Последний единорог (сборник) - Бигл Питер Сойер. Страница 128

Рыба в горных реках обычно держится подальше от берегов, потому что ее ловят шекнаты. Чтобы ее подманить, надо пощелкать пальцами под водой — если делать это правильно, щелкая вторым, а не первым суставом, рыба почему-то не может устоять и приплывает. А когда она подплывет, надо очень осторожно пощекотать ей брюшко, и тогда рыбы буквально засыпают у тебя в ладони. Этому трюку меня научила сестра.
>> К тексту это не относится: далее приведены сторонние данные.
/-- Settles O10: a completion writes RES and STATUS alone, and a command's writes have the frame above. -/
theorem noCommandWritesOperandsOrHostState : Obligations.NoCommandWritesOperandsOrHostState := by
  intro i s t h
  rcases exec_cases h with ⟨e, rfl⟩ | ⟨u, q, hu, rfl⟩
  · exact ⟨rfl, rfl, rfl, rfl, rfl, rfl, rfl, rfl, fun _ => ⟨rfl, rfl⟩⟩
  · exact hu.frame

end Sys2Proof.Machine

namespace Sys2Proof.Machine

/-! # The invariant: at reset, and through the writes of commands -/

/-- A reset, hardware or soft, of any state gives the invariant. -/
theorem State.afterReset_inv (s : State) : s.afterReset.Inv where
  cellsWf := rfl
  cellsInWindows := by simp
  aLen := Nat.zero_le _
  bLen := Nat.zero_le _
  rLen := Nat.zero_le _
  bbLen := Nat.zero_le _
  stageLen := Nat.zero_le _
  stageOvf := nofun
  segCount := Nat.zero_le _
  segBytes := Nat.zero_le _
  segsValid := by simp
  versionReq := Nat.zero_le _
  empty := fun _ => rfl
  notMade := fun _ => ⟨rfl, rfl, rfl, rfl, rfl, rfl, rfl, rfl⟩
  made := nofun
  running := nofun

/-- Settles O2: the reset state is the state after a reset, but for the count of resets. -/
theorem resetMeetsInvariant : Obligations.ResetMeetsInvariant :=
  { State.reset.afterReset_inv with }

namespace State.Inv

variable {s u : State}

/-! ## Completion, acceptance and the count of cycles -/

/-- A completion keeps the invariant. -/
theorem complete (h : s.Inv) (e : ErrCode) (q : Quad) : (s.complete e q).Inv := { h with running := nofun }

/-- The acceptance of a command keeps the invariant. -/
theorem accept (h : s.Inv) (w : Word) : (s.accept w).Inv :=
  { h with
    running := by
      rintro c ⟨⟩
      exact ⟨Nat.le_add_right 1 _, rfl⟩ }

/-- A cycle of a command that has more than one left keeps the invariant. -/
theorem countCycle (h : s.Inv) {c : Running} (hc : s.running = some c) (hleft : 1 < c.left) :
    State.Inv { s with running := some ⟨c.cmd, c.left - 1⟩ } :=
  { h with
    running := by
      rintro c' ⟨⟩
      exact ⟨Nat.le_sub_one_of_lt hleft, (h.running c hc).2⟩ }

/-! ## The writes of commands -/

theorem clearStage (h : s.Inv) : s.clearStage.Inv :=
  { h with stageLen := Nat.zero_le _, stageOvf := nofun }

/-- CREATE starts a symbol without segments (R260). -/
theorem newSymbol (h : s.Inv) {v : Nat} (lvl : Level) (hv : v ≤ Config.vmax) : (s.newSymbol v lvl).Inv :=
  { h.clearStage with
    segCount := Nat.zero_le _
    segBytes := Nat.zero_le _
    segsValid := nofun
    versionReq := hv
    empty := fun _ => rfl
    notMade := fun _ => ⟨rfl, rfl, rfl, rfl, rfl, rfl, rfl, rfl⟩
    made := nofun }

/-- ADD_DATA appends a segment that the store has room for and that is valid in its mode (R150). -/
theorem addSegment (h : s.Inv) {m : Mode} (hstore : s.segStoreFull = false) (hvalid : validIn m s.stage = true) :
    (s.addSegment m).Inv := by
  simp only [State.segStoreFull, Bool.or_eq_false_iff, beq_eq_false_iff_ne, decide_eq_false_iff_not] at hstore
  obtain ⟨⟨-, hcount⟩, hbytes⟩ := hstore
  exact { h.clearStage with
    segCount := by
      have := h.segCount
      simp only [State.segCount, State.addSegment, List.length_append, List.length_singleton] at *
      omega
    segBytes := by
      simpa [State.segBytes, State.stageLen, segBytesOf, State.addSegment] using hbytes
    segsValid := by
      intro g hg
      rcases List.mem_append.1 hg with hg | hg
      · exact h.segsValid g hg
      · rw [List.mem_singleton.1 hg]
        exact hvalid
    empty := nofun
    notMade := fun _ => ⟨rfl, rfl, rfl, rfl, rfl, rfl, rfl, rfl⟩
    made := nofun }

/-- MAKE leaves the registers of the symbol it found (R261). -/
theorem commit (h : s.Inv) {x : Symbol} (hx : makeSymbol s.versionReq s.level s.segs = .ok x) : (s.commit x).Inv :=
  { h with
    empty := nofun
    notMade := fun hn => absurd rfl hn
    made := fun _ => ⟨x, hx, rfl, rfl, rfl, rfl, rfl, rfl, rfl, fun _ => rfl⟩ }

/-- RENDER keeps the registers of the made symbol and leaves FINAL = 0, so that the grid is not claimed (R246). -/
theorem render (h : s.Inv) (g : Grid) (hmade : s.symState = .made) : State.Inv { s with grid := g, final := false } :=
  { h with
    notMade := fun hn => absurd hmade hn
    made := by
      intro _
      obtain ⟨x, hx, hver, hcount, hmask, hbits, hcw, hp, hdark, -⟩ := h.made hmade
      exact ⟨x, hx, hver, hcount, hmask, hbits, hcw, hp, hdark, nofun⟩ }

/-- A write of a window with at most 256 bytes. -/
theorem writeWin (h : s.Inv) (w : Win) {p : List Byte} (hp : p.length ≤ Config.polyMax) : (s.writeWin w p).Inv := by
  rw [State.writeWin_eq]
  exact { h with
    cellsWf := State.setCells_wf s h.cellsWf _ _
    cellsInWindows := by
      intro q hq
      rcases State.mem_setCells s _ _ hq with hq | ⟨i, hi, hq⟩
      · exact h.cellsInWindows q hq
      · rw [polyMax_eq] at hp
        cases w <;> simp only [Win.base] at hq <;> omega
    aLen := by
      dsimp only
      split
      · exact hp
      · exact h.aLen
    bLen := by
      dsimp only
      split
      · exact hp
      · exact h.bLen }
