/-- A command taken and not yet answered (R287): its packet, the planes that still owe an answer, the planes whose Command in queue has had
no entry free for it yet (R21), the answers (plane, status, section), and the reply once it is complete. -/
structure Held where
  id      : Nat
  pkt     : Packet
  phase   : Phase := .taken
  owes    : List Nat := []
  left    : List Nat := []
  answers : List (Nat × Status × List Byte) := []
  extra   : List Byte := []
  reply   : Option Reply := none
deriving DecidableEq, Repr, Inhabited

/-- An MSI-X table entry (R367): address, data, vector control. -/
structure MsixEnt where
  addr : W64 := 0
  data : W32 := 0
  ctrl : W32 := 1
deriving DecidableEq, Repr, Inhabited

/-- The host port block: aperture and dispatcher (R281 to R287, R356), reply area (R288, R358 to R361), reports (R292),
error summary (R362, R363), counters (R364), MSI-X (R367), error log (R248), and the device parameters of R249.  `cahdr` is the `LEN` read from the current packet's header plus 1
(0 while it has not been read); `lastLen` is the distance in bytes from `CATAIL` to the end of
the last packet taken while the tail has not moved past it (R282). -/
structure HostPort where
  catail    : Nat := 0
  caexp     : Nat := 0
  cahdr     : Nat := 0
  lastLen   : Nat := 0
  aperture  : Mem := []
  written   : List (Nat × Nat) := []
  carestart : Bool := false
  cacrc     : Nat := 0
  caovrun   : Nat := 0
  rabase    : W64 := 0
  ralog     : Nat := 9
  raen      : Bool := false
  radrain   : Bool := false
  rirqen    : Bool := false
  rptirqen  : Bool := false
  errirqen  : Bool := false
  rahead    : Nat := 0
  ratail    : Nat := 0
  rseqnext  : W32 := 0
  reports   : List Reply := []
  rptlost   : Nat := 0
  errsum    : W32 := 0
  hpfault   : W32 := 0
  hpcnt     : Nat := 0
  latch     : W32 := 0
  herrcnt   : Nat := 0
  herrlost  : Nat := 0
  herrLog   : List ErrRec := []
  herrCounts : List (Nat × Nat) := []
  pairdrop  : Nat := 0
  msix      : Vector MsixEnt 3
  msixPend  : BitVec 3 := 0
  held      : List Held := []
  cmdWait   : List (Nat × PlaneCmd) := []
  closeReplies : List (Nat × Nat) := []
  nextHeld  : Nat := 0
  obsretire : Nat := 4
  obsclear  : Nat := 8
  testint   : Nat := 900
  testgrace : Nat := 60
  staging   : Mem := []
  programming : Option (Nat × List Byte) := none
  calWriting : Option (Nat × List Byte) := none
  acount    : Nat := 0
deriving DecidableEq, Repr, Inhabited

/-- Pairs the combiner holds for a job and step (R12). -/
structure CombEnt where
  job   : Nat
  step  : Nat
  pairs : List (Nat × W32 × Flags)
deriving DecidableEq, Repr, Inhabited

/-- The scalar combiner (R12, R90, R242, R253): its pairs, the steps abandoned (job and step), and its chains' observation. -/
structure Combiner where
  ents     : List CombEnt := []
  dropped  : List (Nat × Nat) := []
  obs      : List Obs := []
deriving DecidableEq, Repr, Inhabited

/-! ### Boot, module and outputs -/

/-- A partition block of the manifest (R319). -/
structure PartBlock where
  hbmu      : Nat := 0
  slots     : Nat := 0
  jobceil   : Nat := 0
  partceil  : Nat := 0
  partburst : Nat := 0
  ovfmib    : Nat := 0
deriving DecidableEq, Repr, Inhabited

/-- The partition registers and the locked view (R321, R368, R369). -/
structure PartView where
  locked  : Bool := false
  bsize   : Nat := 0
  ukey    : Bool := false
  signer  : Bool := false
  lend    : PartBlock := {}
  serve   : PartBlock := {}
  gcycle  : Nat := 0
  gnwin   : Nat := 0
  gstart  : List Nat := []
  glen    : List Nat := []
  owner   : List Nat := []
  far     : List Nat := []
deriving DecidableEq, Repr, Inhabited

/-- Non-volatile contents (R313, R316, R322, R326) and the signatures that verify (R312): triples of key, covered message and
signature.  The last field is the model's own: the signatures of the delivered package, which are known to verify under a relation that the
manual does not give (notes/assumptions 8). -/
structure NonVol where
  serial    : List Byte
  opKeyHash : List Byte
  minSvn    : Nat
  slot      : List Byte
  cal       : List Byte
  idPub     : List Byte
  idCert    : List Byte
  validSigs : List (List Byte × List Byte × List Byte)
deriving DecidableEq, Repr, Inhabited

/-- Boot state and measurements (R314, R315, R324, R355); `svnBad`: step 7 could not raise `MINSVN` (R318). -/
structure Boot where
  bidx     : BitVec 3 := 0
  rstcause : Nat := 1
  recmode  : Bool := false
  bootstep : Nat := 0
  bcode    : Nat := 255
  fwver    : W32 := 0
  fsvn     : Nat := 0
  fwlen    : Nat := 0
  mboot    : List Byte := []
  mfw      : List Byte := []
  mman     : List Byte := []
  mcal     : List Byte := []
  manifest : List Byte := []
  calUsed  : List Byte := []
  calBad   : Bool := false
  svnBad   : Bool := false
deriving DecidableEq, Repr, Inhabited

/-- The module (R329 to R347): input, rails, resets, sideband pins, thermal trip, SMBus. -/
structure Module where
  vin       : Nat := 0
  inputGood : Bool := true
  mated     : Bool := true
  fuseOpen  : Bool := false
  overvolt  : Bool := false
  standby   : Bool := true
  railsOn   : Bool := true
  rstIn     : Bool := false
  perst     : Bool := false
  inReset   : Bool := false
  rstOutLow : Bool := true
  strap     : BitVec 3 := 0
  refIn     : Bool := false
  alertIn   : Bool := false
  alertStuck : Bool := false
  tripLatch : Bool := false
  pwrCap    : Bool := false
  power     : Nat := 0
  lowIn     : Bool := false
  diodes    : List Int := []
  smbusOut  : Option W16 := none
deriving DecidableEq, Repr, Inhabited

/-- What leaves the device: frames put on each fibre (device lane and bytes), MSI-X messages (address, data), and the bytes
written into host memory (R280).  A record of outputs, not state that any command reads (the model's own,
notes/assumptions 9). -/
structure Outputs where
  fibre   : List (Nat × List Byte) := []
  dormant : List Nat := []
  msix    : List (W64 × W32) := []
  hostMem : Mem := []
  read    : W64 := 0
deriving DecidableEq, Repr, Inhabited

/-- The device. -/
structure State where
  /-- The commands that are waiting, first in, first out. -/
  pending : List Instr
  /-- The next index of a free value (the model's own, notes/assumptions 2). -/
  fresh   : Nat
  nv      : NonVol
  mod     : Module
  boot    : Boot
  part    : PartView
  host    : HostPort
  comb    : Combiner
  groups  : List Nat
  jobs    : List Job
  planes  : Vector Plane 8
  out     : Outputs
deriving DecidableEq, Repr, Inhabited

/-- A plane right after the release of reset: held (R365), everything it owns empty or at its reset value. -/
def Plane.reset : Plane :=
  { lanes := Vector.replicate 16 default, engines := Vector.replicate 2 default, freeSync := List.range 2048 }

/-- The host port block right after the release of reset (R353 to R367). -/
def HostPort.reset : HostPort := { msix := Vector.replicate 3 {} }

/-- The non-volatile contents of a new module (R2, R313; notes/assumptions 14). -/
def NonVol.delivery : NonVol :=
  { serial := factorySerial, opKeyHash := zeros 64, minSvn := 0, slot := factoryPackage, cal := nominalCal factorySerial,
    idPub := zeros 2592, idCert := zeros 4627, validSigs := factorySigs }

/-- The machine right after reset: power has come up (R340), reset has just been released (boot time 0 of R314), the strap
reads 0, every register holds its reset value (R353), and the non-volatile contents are those of delivery (R2). -/
def State.reset : State :=
  { pending := [], fresh := 0, nv := NonVol.delivery, mod := { vin := 56000 }, boot := {}, part := {},
    host := HostPort.reset, comb := {}, groups := [], jobs := [], planes := Vector.replicate 8 Plane.reset, out := {} }

end Sys2Proof.Machine
end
На то, чтобы подманить двух рыб приличного размера, ушло немало времени — впрочем, нельзя сказать, чтобы я потратил его зря. Когда я вернулся, Лал все еще спала. Свой нож я потерял, а потому воспользовался ее мечом, чтобы выпотрошить рыбу, и пожарил ее на палочках над маленьким костерком из плавника, бледным и прозрачным, как свежевылупившийся птенчик. Лал не сразу проснулась даже от запаха еды, но когда я уже начал всерьез беспокоиться, она открыла глаза и пробормотала: «Желтый перец я потеряла. Извини». Она не смогла даже сесть, не то что к костру подойти. Я накормил ее, хотя съела она очень мало, и мне несколько раз приходилось будить ее, когда она начинала клевать носом. Потом я ее снова напоил. Когда Лал уснула, я сгреб угли в кучку, еще раз позаимствовал ее меч и вернулся на берег. В десятке футов от того места, где была привязана наша лодка, я приметил несколько валунов, покрытых грязно-серыми пятнами лишайника, так что казалось, будто валуны гниют изнутри. Этот лишайник на севере называется фасска, а в восточных холмах, кажется, — крин. Он растет только высоко в горах, и его всегда бывает довольно мало. Когда я соскреб то, что росло на валунах, вся моя добыча легко могла бы уместиться в горсти. Но мять фасску нельзя, иначе вся целебная сила пропадет. Если она воняет не слишком противно, значит, уже не годится.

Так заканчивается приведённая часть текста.